/-- A fence is asked for a launch, with the reason for its traffic and what its record says (R501, R571). A launch that
holds no rectangle ends at once; the first event of a launch is the one its record names. -/
def State.wish (s : State) (id : Nat) (reason : Byte) (i : RecordInfo) : State :=
  match s.launch? id with
  | none => s
  | some l =>
    match l.state with
    | .ended => s
    | .queued | .swapped => s.finish id i
    | _ =>
      if s.rel.wishes.any (fun w => decide (w.launch = id)) || (s.fenceReason id).isSome then s
      else { s with rel := { s.rel with wishes := s.rel.wishes ++ [{ launch := id, reason, info := i, since := s.clk }] } }

/-- A launch that ends otherwise than under R63 with a status of its own (R439, R441, R571). -/
def State.endWith (s : State) (id : Nat) (st : Byte) : State := s.wish id stFenced { status := st }

/-- A fence of the launch is asked for or in progress. -/
def State.ending (s : State) (id : Nat) : Bool :=
  s.rel.wishes.any (fun w => decide (w.launch = id)) || (s.fenceReason id).isSome

/-! ### Dependences and start ticks (R438–R441, R446) -/

/-- Every dependence is satisfied. -/
def Launch.depsOk (l : Launch) : Bool := l.deps.all fun d => d.satisfied

/-- The first release is sent now: it reaches the started tiles G + 4 clk after the start of the present tick (R175). -/
def State.sendRelease (s : State) (id : Nat) : State :=
  s.modLaunch id fun l => { l with releaseAt := some (max (s.clk + 1) (s.bu.tickAt + l.latency + 4)) }

/-- A launch of zero items ends once its dependences are satisfied and its start tick has come (R446). -/
def State.zeroWork (s : State) (id : Nat) : State :=
  match s.launch? id with
  | none => s
  | some l =>
    if l.state = .queued && decide (l.items = 0) && l.depsOk && decide (l.tstart.toNat ≤ s.dialNow.toNat) then
      s.finish id { status := stOK }
    else s

/-- DEPENDENCE_POLL (R438, R439): the record of dependence d of a launch is read. -/
def State.dependencePoll (s : State) (id d : Nat) : State :=
  match s.launch? id with
  | none => s
  | some l =>
    match l.deps[d]? with
    | none => s
    | some x =>
      if x.satisfied || decide (l.state = .ended) || s.ending id then s
      else
        let r0 := s.crownWordDo l.owner x.addr.toNat
        let r1 := r0.2.crownWordDo l.owner (x.addr.toNat + 4)
        let s := r1.2
        match r0.1, r1.1 with
        | some w0, some w1 =>
          if decide (w0 = 0xFFFFFFFF) || decide (w1 ≠ x.handle) then s
          else if w0.setWidth 8 = (0 : Byte) then
            let s := s.modLaunch id fun l => { l with deps := modNth (fun d => { d with satisfied := true }) l.deps d }
            s.zeroWork id
          else s.endWith id stDependenceFailed
        | _, _ => s

/-- The check reads every record that has not been found finished (R438, R440). -/
def State.dependenceCheck (s : State) (id : Nat) : State :=
  match s.launch? id with
  | none => s
  | some l => (upTo l.deps.length).foldl (fun s d => s.dependencePoll id d) s

/-- START_TICK_CHECK (R440, R441, R446): the records are read; a STRICT dependence unfinished at the check ends the launch; a placed launch
whose dependences are satisfied is released, or ends START_LATE. -/
def State.startTickCheck (s : State) (id : Nat) : State :=
  match s.launch? id with
  | none => s
  | some l =>
    if decide (l.tstart = 0) || decide (s.dialNow.toNat < l.tstart.toNat) || s.ending id then s
    else if l.items = 0 then s.zeroWork id
    else
      match l.state with
      | .queued | .placed =>
        let s := if l.checked then s else s.dependenceCheck id
        if s.ending id then s
        else match s.launch? id with
        | none => s
        | some l =>
          if l.state = .ended then s
          else if !l.checked && l.deps.any (fun d => d.strict && !d.satisfied) then s.endWith id stDependenceLate
          else
            let s := s.modLaunch id fun l => { l with checked := true }
            if l.state = .placed && l.depsOk && l.releaseAt.isNone then
              if decide (l.late ≠ 0) && decide (l.tstart.toNat + l.late.toNat < s.dialNow.toNat) then s.endWith id stStartLate
              else s.sendRelease id
            else s
      | _ => s

/-- The start-tick check of a launch has something to do. -/
def State.startDue (s : State) (l : Launch) : Bool :=
  decide (l.tstart ≠ 0) && decide (l.tstart.toNat ≤ s.dialNow.toNat) && !s.ending l.id &&
    (match l.state with
    | .queued => (decide (l.items = 0) && l.depsOk) || (decide (l.items ≠ 0) && !l.checked)
    | .placed => !l.checked || (l.depsOk && l.releaseAt.isNone)
    | _ => false)

/-! ### Placement (R442, R49, R488, R502, R540) -/

/-- Ticks spent QUEUED or SWAPPED (R442). -/
def State.age (s : State) (l : Launch) : Nat :=
  match l.state with
  | .queued | .swapped => l.waitTicks + (s.dialNow.toNat - l.waitSince)
  | _ => l.waitTicks

/-- Effective priority (R442). -/
def State.effPrio (s : State) (l : Launch) : Nat :=
  if s.schAge = 0 then min 7 l.prio else min 7 (l.prio + s.age l / s.schAge.toNat)

/-- Ticks spent waiting at effective priority 7 (R443). -/
def State.ticksAt7 (s : State) (l : Launch) : Option Nat :=
  if s.effPrio l < 7 then none else some (s.age l - (7 - l.prio) * s.schAge.toNat)

/-- The two dies of an edge (R502). -/
def edgeDies (e : Nat) : Nat × Nat :=
  if e < 12 then (4 * (e / 3) + e % 3, 4 * (e / 3) + e % 3 + 1) else (e - 12, e - 12 + 4)

/-- The dies that a rectangle touches. -/
def rectDies (ox oy w h : Nat) : List Nat :=
  (upTo 16).filter fun d =>
    decide (ox / 128 ≤ d % 4) && decide (d % 4 ≤ (ox + w - 1) / 128) &&
    decide (oy / 80 ≤ d / 4) && decide (d / 4 ≤ (oy + h - 1) / 80)

/-- A rectangle has tiles on both sides of a down edge (R502). -/
def State.spansDown (s : State) (ox oy w h : Nat) : Bool :=
  let ds := rectDies ox oy w h
  (upTo 24).any fun e => s.rel.edges.getLsbD e && ds.contains (edgeDies e).1 && ds.contains (edgeDies e).2

/-- Which launches and holds placement looks through: some launches as gone, or every other one (R442, R443). -/
inductive Gone where
  | these (ids : List Nat)
  | all
  deriving DecidableEq, Repr

/-- A die can hold tiles: ready and neither hot nor failed; with every launch gone, also one still starting (R442,
R528, R531, R541). -/
def State.dieFits (s : State) (g : Gone) (d : Nat) : Bool :=
  !s.bu.failed.getLsbD d &&
    match g with
    | .all => true
    | .these _ => s.bu.ready.getLsbD d && !s.bu.tripped.contains d

/-- The tile lies in the rectangle of a fence in progress, which is not yet freed (R498). -/
def Rel.inFence (r : Rel) (t : Nat) : Bool := r.fences.toList.any fun x => x.covers t

/-- A tile can be part of the launch's rectangle (R49, R442, R498). -/
def State.tileFits (s : State) (l : Launch) (g : Gone) (t : Nat) : Bool :=
  isTile t && l.dmask.getLsbD (tileDie t) && s.dieFits g (tileDie t) && !s.rel.retired.contains t &&
    match g with
    | .all => true
    | .these ids =>
      !s.rel.testing.contains t && !s.rel.inFence t &&
      (match (s.tile t).launch with
        | none => true
        | some j => ids.contains j) &&
      !s.launches.any fun m => decide (m.1 ≠ l.id) && m.2.heldTiles.contains t

/-- A rectangle fits at an origin. -/
def State.rectFits (s : State) (l : Launch) (g : Gone) (ox oy : Nat) : Bool :=
  decide (ox + l.w ≤ 512) && decide (oy + l.h ≤ 320) && !s.spansDown ox oy l.w l.h &&
    (rectTiles ox oy l.w l.h).all (s.tileFits l g)

/-- Scans origins row by row from a number on (R442). -/
def scanFrom {α : Type} (p : Nat → Nat → Option α) (i : Nat) : Nat → Option α
  | 0 => none
  | k + 1 => match p (i % 512) (i / 512) with
    | some r => some r
    | none => scanFrom p (i + 1) k

/-- Some tile of the one rectangle lies within distance 1 of a tile of the other (R488). -/
def rectsTouch (ax ay bx b_y w h : Nat) : Bool :=
  decide (ax ≤ bx + w) && decide (bx ≤ ax + w) && decide (ay ≤ b_y + h) && decide (b_y ≤ ay + h)

/-- The first origin that fits, with the twin's for a DUAL launch (R442, R488). -/
def State.fitOrigin (s : State) (l : Launch) (g : Gone) : Option (Nat × Nat × Nat × Nat) :=
  scanFrom (fun ox oy =>
    if !s.rectFits l g ox oy then none
    else if !l.dual then some (ox, oy, 0, 0)
    else
      let i := oy * 512 + ox + 1
      scanFrom (fun tx ty =>
        if s.rectFits l g tx ty && !rectsTouch ox oy tx ty l.w l.h then some (ox, oy, tx, ty) else none) i (163840 - i))
    0 163840

/-- Tiles of a launch. -/
def Launch.size (l : Launch) : Nat := l.w * l.h * (if l.dual then 2 else 1)

/-- The power rule with a number of tiles placed beside the launch's (R540). -/
def State.powerOk (s : State) (placed own : Nat) : Bool :=
  decide (s.bu.base.toNat * 1000 + (placed + own) * s.bu.tile.toNat ≤ s.bu.budget.toNat * 1000)

/-- Tiles placed, but for launches looked through. -/
def State.placedTiles (s : State) (g : Gone) : Nat :=
  match g with
  | .all => 0
  | .these ids => s.launches.foldl (fun n m => if m.2.holds && !ids.contains m.1 then n + m.2.size else n) 0

/-- Where the launch fits, power included. -/
def State.fits (s : State) (l : Launch) (g : Gone) : Option (Nat × Nat × Nat × Nat) :=
  if s.powerOk (s.placedTiles g) l.size then s.fitOrigin l g else none

/-- Dependences and LEAD allow placement (R440). -/
def State.mayPlace (s : State) (l : Launch) : Bool :=
  decide (l.items ≠ 0) &&
    if l.tstart = 0 then l.depsOk else decide (l.tstart.toNat - l.lead.toNat ≤ s.dialNow.toNat)

/-- The launch waits for a rectangle. -/
def Launch.waits (l : Launch) : Bool := decide (l.state = .queued) || decide (l.state = .swapped)

/-- The launch comes before another in the engine's order (R442). -/
def State.before (s : State) (a b : Launch) : Bool :=
  decide (s.effPrio b < s.effPrio a) || (decide (s.effPrio a = s.effPrio b) && decide (a.id < b.id))

/-- The reserved launch that is served, the oldest (R443). -/
def State.reservedOne (s : State) : Option Launch :=
  (s.launches.find? fun m => m.2.reserved && m.2.waits).map Prod.snd

/-- Placement goes on: Crown A is ready and has set CRN_FE_CTRL (R531). -/
def State.placing (s : State) : Bool := s.feCtrl.getLsbD 1 && s.bu.ready.getLsbD 26 && !s.fw.hang

/-- The engine's turn is the launch's: it may be placed, none before it in the order can be placed now, and no other
launch is reserved (R442, R443). -/
def State.turnOf (s : State) (l : Launch) : Bool :=
  s.placing && l.waits && (decide (l.state = .swapped) || s.mayPlace l) &&
  match s.reservedOne with
  | some r => decide (r.id = l.id)
  | none => s.launches.all fun m =>
      !(m.2.waits && s.before m.2 l && (decide (m.2.state = .swapped) || s.mayPlace m.2) &&
        (s.fits m.2 (.these [])).isSome)

/-- An id for a context on a tile: the firmware's choice among those that R34 allows. -/
def pickCid (free : Nat) (avoid : List (BitVec 16)) : BitVec 16 :=
  let c : BitVec 16 := (Config.freeWord free).setWidth 16
  let bad := fun (x : BitVec 16) => decide (x = 0) || decide (x = 0xFFFF) || avoid.contains x
  if !bad c then c
  else (((upTo 4).map fun i => BitVec.ofNat 16 (i + 1)).find? fun x => !bad x).getD 1

/-- The owner id in MXOWN. -/
def Tile.mxCid (t : Tile) : BitVec 16 := t.mxown.setWidth 16
/-- The local store of a tile at placement: the image, the header's segment table, and the supervisor image (R54, R437,
R404). -/
def State.startLs (s : State) (l : Launch) (ox oy : Nat) : Memory :=
  let sup := Memory.image supBase (s.fw.supImage.take 4096)
  let ls := Memory.image l.code.base (l.code.image.take (supBase - l.code.base)) ++ sup
  let base := bits l.segt.toNat 16 5 * 32
  if l.segt = 0xFFFFFFFF then ls
  else relocSegs (if l.hasSeg then ls.write base (l.segBytes.take 2048) else ls) base ox oy

/-- What stays with a tile from launch to launch: tile registers and their owner, event counters, pending sources, and the
numbers of its requests (R33, R367, R364, R418). -/
def Tile.keep (old new : Tile) : Tile :=
  let held := old.mxHeld ≠ 0
  { new with
    mxown := old.mxown, mxOwner := old.mxOwner, counters := old.counters, pend := old.pend
    reqNo := old.reqNo, seqNo := old.seqNo
    m := if held then old.m else new.m
    mshape := if held then old.mshape else new.mshape }

/-- A tile of a launch at placement (Table 2-2). -/
def startTile (l : Launch) (ls : Memory) (cid : BitVec 16) (tlin : Nat) (old : Tile) : Tile :=
  let worker := decide (tlin < l.workers)
  let started := worker && decide (tlin < l.items)
  let t : Tile := old.keep {
    pc := l.code.entry.setWidth 32
    ls
    wid := if started then BitVec.ofNat 64 (itemToWid l.widf.toNat l.count tlin) else 0
    widf := l.widf
    fmtt := if l.fmtt = 0xFFFFFFFF then 0 else l.fmtt
    tctl := 0x00020000
    tstat := mkTstat cid 0 false false
    run := if started then .waitRelease else if worker then .notStarted else .idle
    launch := some l.id
    tlin
    isSpawn := !worker
    plandir := l.plandir.toNat }
  if l.segt = 0xFFFFFFFF then t else t.captureSegt l.segt

/-- The two tiles of a DUAL pair number their requests alike from here on (R493). -/
def State.pairNumbers (s : State) (ks : List Nat) : State :=
  let r := ks.foldl (fun n k => max n (s.tile k).reqNo) 0
  let q := ks.foldl (fun n k => max n (s.tile k).seqNo.toNat) 0
  s.modTiles ks fun t => { t with reqNo := r, seqNo := BitVec.ofNat 32 q }

/-- Loads one logical tile, and its twin with the same id, and gives it its context block (R34, R489). -/
def State.loadTile (s : State) (l : Launch) (ls : Memory) (tlin : Nat) : State :=
  let k := l.tileOf tlin
  let avoid := (s.tile k).mxCid :: (if l.dual then [(s.tile (l.twinOf tlin)).mxCid] else [])
  let cid := pickCid s.free avoid
  let s := { s with free := s.free + 1 }
  let s := s.modLaunch l.id fun l => { l with ctxs := l.ctxs ++ [newCtx tlin cid (if l.fmtt = 0xFFFFFFFF then 0 else l.fmtt)] }
  let s := s.modTile k (startTile l ls cid tlin)
  if l.dual then (s.modTile (l.twinOf tlin) (startTile l ls cid tlin)).pairNumbers [k, l.twinOf tlin] else s

/-- The launch takes a rectangle: the wait ends. -/
def State.takeRect (s : State) (l : Launch) (o : Nat × Nat × Nat × Nat) (st : LaunchState) : Launch :=
  { l with ox := o.1, oy := o.2.1, tox := o.2.2.1, toy := o.2.2.2, state := st, waitTicks := s.age l
           placedDone := true, placeNo := s.placeCount, ranSince := s.clk, reserved := false, heldTiles := [] }

/-- LAUNCH_PLACE (R442, R54, R55): the launch is placed at the first fitting origin and its tiles are loaded; without a
start tick its release is sent at once. A launch that could never fit ends PLACEMENT_IMPOSSIBLE. -/
def State.launchPlace (s : State) (id : Nat) : State :=
  match s.launch? id with
  | none => s
  | some l =>
    if l.state ≠ .queued || !s.placing || decide (l.items = 0) then s
    else if (s.fits l .all).isNone then s.finish id { status := stPlacementImpossible }
    else if !s.turnOf l then s
    else
      match s.fits l (.these []) with
      | none => s
      | some o =>
        let l := s.takeRect l o .placed
        let s := { (s.setLaunch id l) with placeCount := s.placeCount + 1 }
        let ls := s.startLs l l.ox l.oy
        let s := (upTo (l.w * l.h)).foldl (fun s k => s.loadTile l ls k) s
        if l.tstart = 0 then s.sendRelease id else s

============

◆ **REQUIRED ACTION**:
From the material above, copy out every line bearing the string "once".

◆ **RESULT FOR THIS EXERCISE**:
holds no rectangle ends at once; the first event of a launch is the one its record names. -/
/-- A launch of zero items ends once its dependences are satisfied and its start tick has come (R446). -/
start tick its release is sent at once. A launch that could never fit ends PLACEMENT_IMPOSSIBLE. -/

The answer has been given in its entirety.